NVIDIA CFO claims company is on track to become world's leading CPU supplier, expanding beyond GPU dominance.
Nvidia, already the world's largest GPU supplier, is aggressively pursuing the CPU market with a projected $20 billion in CPU revenues this year. "We have visibility to nearly $20 billion in total CPU revenue this year, setting us up to become the world's leading CPU supplier," Nvidia CFO Colette Kress said during the company's Q1 2027 earnings call. Though Nvidia announced its first Arm datacenter chip, codenamed Grace, back in 2021, these processors were historically integrated into GPU systems for AI datacenters. This shift accelerated in February when Nvidia revealed that Meta was among the first hyperscalers deploying standalone Grace CPU Superchips to power various workloads, including the social network's AI agents.

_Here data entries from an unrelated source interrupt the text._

/-- A write of the current epoch re-arms a stopped context: each of its queues writes `EPOCH_RESUMED` with the index of
the last descriptor it completed, and resumes (R323, R324), and so does a Platform whose suspension ended while it was stopped
(R474). -/
def execEpochArm (p value : Nat) (s : State) : Out :=
  within (p < 1024) "platform" <|
    let x := s.plat p
    if !x.epochStopped || value != x.epoch then s
    else
      let s := s.setPlat p { x with epochStopped := false }
      let s := (fromTo x.queueBase x.queueCount).foldl (fun s q =>
        let u := s.queue q
        if u.enable then s.pushRecord q p (HeldRecord.plain 4 0 u.lastDone 0 0) else s) s |>.drainAll
      if x.st = 1 && !x.suspending then s.startStreams p else s

/-- Unmasking a vector whose pending bit is set sends one message for it (R501). -/
def execMsixUnmask (port v : Nat) (s : State) : Out :=
  within (portOk port && v < 2048) "port or vector" <|
    let h := s.port port
    if h.unmasked.contains v then s
    else
      let s := s.setPort port { h with unmasked := v :: h.unmasked, pend := h.pend.filter (· != v) }
      if h.pend.contains v then s.raise port v else s

/-! ### Arming (R247, R248, R446 to R452, R539, R542, R634) -/

/-- The core map in memory: one U16 logical core per Timetable core (R448). -/
def State.readMap (s : State) (x : Platform) : List Nat :=
  (List.range x.nCores).map fun k => memNat s.mem (x.mapAddr + 2 * k) 2

def State.readGrants (s : State) (x : Platform) : List (Grant × Nat) :=
  (List.range x.nGrants).map fun g =>
    let w := memNat s.mem (x.grantAddr + 16 * g) 16
    ({ base := bitsOf w 0 64, size := bitsOf w 64 40, read := bitOf w 104, write := bitOf w 105, image := bitOf w 106 },
      bitsOf w 107 21)

/-- R451: distinct logical cores; the cores of one Timetable die on one logical die, distinct Timetable dies on
distinct logical dies. -/
def mapOk (m : List Nat) : Bool :=
  let ix := (List.range m.length).zip m
  distinct m && m.all (· < 288) &&
  ix.all fun a => ix.all fun b => (a.1 / 6 = b.1 / 6) = (a.2 / 6 = b.2 / 6)

/-- Counters of a logical core in use by armed and suspended Platforms. -/
def State.usedCtrs (s : State) (c : Nat) : List Nat :=
  (s.plats.filter fun e => e.2.held).foldl (fun l e =>
    l ++ (e.2.ctrMap.filterMap fun m => if m.2 / 48 = c then some (m.2 % 48) else none)) []

/-- A share set belongs to one function: no armed Platform of another function in the same share class shares one of the
counters that the image shares (R269; DESIGN CHOICE, log entry 92). -/
def State.shareClash (s : State) (x : Platform) (img : Image) : Bool :=
  img.cores.any fun d => d.counters.any fun e => bitOf e.2 59 && s.plats.any fun o =>
    o.2.held && o.2.share = x.share && o.2.fn != x.fn && (match o.2.image with
      | some i => i.shared d.core e.1
      | none => false)

/-- The counter of a logical core that a share set already uses for a shared Timetable counter (R269). -/
def State.sharedCtr (s : State) (x : Platform) (key : Nat) : Option Nat :=
  ((s.plats.filter fun e => e.2.held && e.2.share = x.share && e.2.fn = x.fn).filterMap fun e =>
    match e.2.image, tabFind e.2.ctrMap key with
    | some img, some v => if img.shared (key / 48) (key % 48) then some v else none
    | _, _ => none).head?

/-- Map the counters that an image declares onto free counters of the mapped cores (R269): the lowest free one each. -/
def State.mapCounters (s : State) (x : Platform) (img : Image) (m : List Nat) : Option (Tab Nat) :=
  img.cores.foldl (fun acc d =>
    d.counters.foldl (fun acc e =>
      match acc with
      | none => none
      | some t =>
        let c := listGet 0 m d.core
        let key := 48 * d.core + e.1
        match (if bitOf e.2 59 then s.sharedCtr x key else none) with
        | some v => if v / 48 = c then some (tabSet t key v) else none
        | none =>
          let used := s.usedCtrs c ++ t.filterMap fun q => if q.2 / 48 = c then some (q.2 % 48) else none
          match (List.range 48).find? fun k => !used.contains k with
          | none => none
          | some k => some (tabSet t key (48 * c + k))) acc) (some [])

/-- The Signal box slots of a core that no resident stream holds. -/
def State.freeSlots (s : State) (c : Nat) : List Nat :=
  (List.range 8).filter fun i => (s.stream c i).state = 0 || (s.stream c i).state = 5

/-- The slots that streams take among the free ones: its Timetable slot where it is free, else the lowest free one
(DESIGN CHOICE, log entry 74). -/
def assignSlots (free : List Nat) : List Nat → List Nat
  | [] => []
  | t :: ts =>
    match (if free.contains t then some t else free.head?) with
    | none => []
    | some i => i :: assignSlots (free.filter (· != i)) ts

/-- Each core has a free slot for each stream that an image places on it: at most 8 are resident (R452). -/
def State.slotsFree (s : State) (img : Image) (m : List Nat) : Bool :=
  img.cores.all fun d => d.streams.length ≤ (s.freeSlots (listGet 0 m d.core)).length

/-- The streams of an image made resident at their first command (R244, R265): at the step body of the restored step
for a restored job, else at the prologue. -/
def State.loadStreams (s : State) (p : Nat) (img : Image) (m : Nat → Nat) (step : Option Nat) : State :=
  img.cores.foldl (fun s d =>
    (d.streams.zip (assignSlots (s.freeSlots (m d.core)) (d.streams.map (·.slot)))).foldl (fun s t =>
      let start := match step with
        | some n => (t.1.bodyAt, n)
        | none => (0, 0)
      (s.setStream (m d.core) t.2 { Stream.empty with
        platform := p, tcore := d.core, tslot := t.1.slot, state := 6, cmd := start.1, step := start.2 })) s) s

/-- Every declared counter takes its `CD_INIT` value; the waits that other Platforms of a share set hold on it are tested
(R255 to R257, R269). -/
def State.initCounters (s : State) (p : Nat) (img : Image) : State :=
  img.cores.foldl (fun s d => d.counters.foldl (fun s e =>
    match s.mapCtr p d.core e.1 with
    | some (c, k) => (s.setCtr c k (bitsOf e.2 0 32)).settle c k
    | none => s) s) s

/-- The `n` bytes lie in the serving firmware area (R407, R448). -/
def State.inFirmwareArea (s : State) (a n : Nat) : Bool :=
  s.odv Od.SERVE_FW_BASE ≤ a && a + n ≤ s.odv Od.SERVE_FW_BASE + s.odv Od.SERVE_FW_BYTES

/-! ### Partitions (17, R580) -/

/-- The partition of a virtual function. -/
def State.partition (s : State) (fn : Nat) : Nat := s.odv (Od.PARTITION_HP0 + 256 * (fn / 64) + fn % 64 - 1)

def ptBase (w : Nat) : Nat := bitsOf w 0 64
def ptSize (w : Nat) : Nat := bitsOf w 64 40
def ptEnable (w : Nat) : Bool := bitOf w 118

/-- The virtual functions, as function numbers. -/
def virtualFns : List Nat := (List.range 128).filter fun f => f % 64 != 0

/-- The enforced partitions refuse an arm of a virtual-function Platform. -/
def State.partitionRefuses (s : State) (p : Nat) (grants : List Grant) : Bool :=
  let x := s.plat p
  let w := s.partition x.fn
  let armed := (s.plats.filter fun e => e.1 != p && e.2.held && e.2.fn = x.fn).length
  s.odv Od.PARTITION_ENFORCE = 1 && x.vf != 0 &&
  (!ptEnable w || bitsOf w 108 10 < armed + 1 || !bitOf w (104 + x.lat) ||
   grants.any fun g =>
     if regionOf g.base = 2 then !bitOf w 119
     else
       !(ptBase w ≤ g.base && g.base + g.size ≤ ptBase w + ptSize w) &&
       !(g.image && virtualFns.all fun f => f = x.fn || !ptEnable (s.partition f) ||
          !overlap g.base g.size (ptBase (s.partition f)) (ptSize (s.partition f))))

At its GTC conference in March, Nvidia officially expanded its CPU lineup with the Vera CPU system, featuring 88 custom Olympus Arm cores with simultaneous multi-threading (SMT) support alongside confidential computing capabilities. Each chip can be equipped with up to 1.5 TB of LPDDR5x SOCAMM memory, delivering higher memory bandwidth at up to 1.2 TB/s while consuming minimal power. According to Kress, "Vera will deliver up to 1.5x faster performance per core, 2x performance per watt, and 4x density per rack compared to x86-based alternatives." Nvidia's reference designs pack up to two Vera CPUs onto a single board connected via high-speed NVLink interconnects, with Vera paired in a 2:1 ratio of Rubin GPUs to CPUs in the company's most powerful rack-scale AI compute platforms. This week, Anthropic, OpenAI, Oracle, and SpaceX took delivery of Nvidia's first Vera-based systems, and Kress claims nearly every major hyperscaler and system builder plans deployment.
The Vera CPU launch opens what Kress describes as a "brand new $200 billion TAM for Nvidia, a market we have never addressed before," though the chips are designed primarily for AI and HPC applications rather than as wholesale x86 replacements. Nvidia capped off a strong first quarter of fiscal 2027, generating $58.3 billion in profits on $81.6 billion in revenue—an 85 percent year-over-year increase and 20 percent sequential growth that Kress attributed to "an inflection in inference demand." The company's reorganized revenue structure shows datacenter operations dominated with $75.2 billion, split between $38 billion from hyperscaler and public cloud customers and $37 billion from neocloud, industrial, and enterprise customers, while edge sales contributed $6.4 billion, driven by demand for Blackwell-based workstation gear.
Looking ahead, Nvidia forecasted Q2 revenues of $91 billion plus or minus two percent, with the critical assumption that there would be no datacenter sales to China. Despite receiving Trump administration approval in December to sell its aging H200 processors to Chinese customers for the first time, shipments remain stalled by Beijing's regulatory processes, despite Nvidia having received billions of dollars in orders.